### THE PROBLEM
Output range, inclusive: from the line containing "(v.set p x).get q = if" to the line containing "have h0 := h .p0". Restate those lines from the data below word for word and only those.

──────── DATASET CONTENT ────────

-- ==== Sys2Proof/Laws/State.lean ====
section
/-! SUPPORT. What each update of the state leaves of each field and of each reading, true by unfolding. -/

namespace Sys2Proof.Machine

variable {α : Type}

/-- The thing of port q after that of port p was replaced. -/
@[simp] theorem PerPort.get_set (v : PerPort α) (p q : PortId) (x : α) :
    (v.set p x).get q = if q = p then x else v.get q := by
  cases p <;> cases q <;> rfl

@[simp] theorem PerPort.get_set_self (v : PerPort α) (p : PortId) (x : α) : (v.set p x).get p = x := by
  cases p <;> rfl

theorem PerPort.get_set_ne (v : PerPort α) {p q : PortId} (h : q ≠ p) (x : α) : (v.set p x).get q = v.get q := by
  simp [h]

@[simp] theorem PerPort.set_set (v : PerPort α) (p : PortId) (x y : α) : (v.set p x).set p y = v.set p y := by
  cases p <;> rfl

@[simp] theorem PerPort.set_get (v : PerPort α) (p : PortId) : v.set p (v.get p) = v := by
  cases p <;> rfl

@[simp] theorem PerPort.get_const (p : PortId) (x : α) : (PerPort.const x).get p = x := by
  cases p <;> rfl

/-- Two families that agree at every port are equal. -/
theorem PerPort.ext_get {v w : PerPort α} (h : ∀ p, v.get p = w.get p) : v = w := by
  have h0 := h .p0
  have h1 := h .p1
  have h2 := h .p2
  have h3 := h .p3
  cases v
  cases w
  simp_all [PerPort.get]

theorem PortId.mem_all (p : PortId) : p ∈ PortId.all := by cases p <;> decide

/-! A port's part set twice, and set to what it is -/

@[simp] theorem State.setPort_setPort (s : State) (p : PortId) (x y : PortController) :
    (s.setPort p x).setPort p y = s.setPort p y := by simp [State.setPort]
@[simp] theorem State.setLink_setLink (s : State) (p : PortId) (x y : Link) :
    (s.setLink p x).setLink p y = s.setLink p y := by simp [State.setLink]
@[simp] theorem State.setLay_setLay (s : State) (p : PortId) (x y : PortLayout) :
    (s.setLay p x).setLay p y = s.setLay p y := by simp [State.setLay]
@[simp] theorem State.setUnit_setUnit (s : State) (p : PortId) (x y : SourceUnit) :
    (s.setUnit p x).setUnit p y = s.setUnit p y := by simp [State.setUnit]
@[simp] theorem State.setPort_self (s : State) (p : PortId) : s.setPort p (s.port p) = s := by
  simp [State.setPort, State.port]
@[simp] theorem State.setLink_self (s : State) (p : PortId) : s.setLink p (s.link p) = s := by
  simp [State.setLink, State.link]
@[simp] theorem State.setLay_self (s : State) (p : PortId) : s.setLay p (s.lay p) = s := by
  simp [State.setLay, State.lay]
@[simp] theorem State.setUnit_self (s : State) (p : PortId) : s.setUnit p (s.unit p) = s := by
  simp [State.setUnit, State.unit]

────────

### ANSWER TO THE EXERCISE
    (v.set p x).get q = if q = p then x else v.get q := by
  cases p <;> cases q <;> rfl

@[simp] theorem PerPort.get_set_self (v : PerPort α) (p : PortId) (x : α) : (v.set p x).get p = x := by
  cases p <;> rfl

theorem PerPort.get_set_ne (v : PerPort α) {p q : PortId} (h : q ≠ p) (x : α) : (v.set p x).get q = v.get q := by
  simp [h]

@[simp] theorem PerPort.set_set (v : PerPort α) (p : PortId) (x y : α) : (v.set p x).set p y = v.set p y := by
  cases p <;> rfl

@[simp] theorem PerPort.set_get (v : PerPort α) (p : PortId) : v.set p (v.get p) = v := by
  cases p <;> rfl

@[simp] theorem PerPort.get_const (p : PortId) (x : α) : (PerPort.const x).get p = x := by
  cases p <;> rfl

/-- Two families that agree at every port are equal. -/
theorem PerPort.ext_get {v w : PerPort α} (h : ∀ p, v.get p = w.get p) : v = w := by
  have h0 := h .p0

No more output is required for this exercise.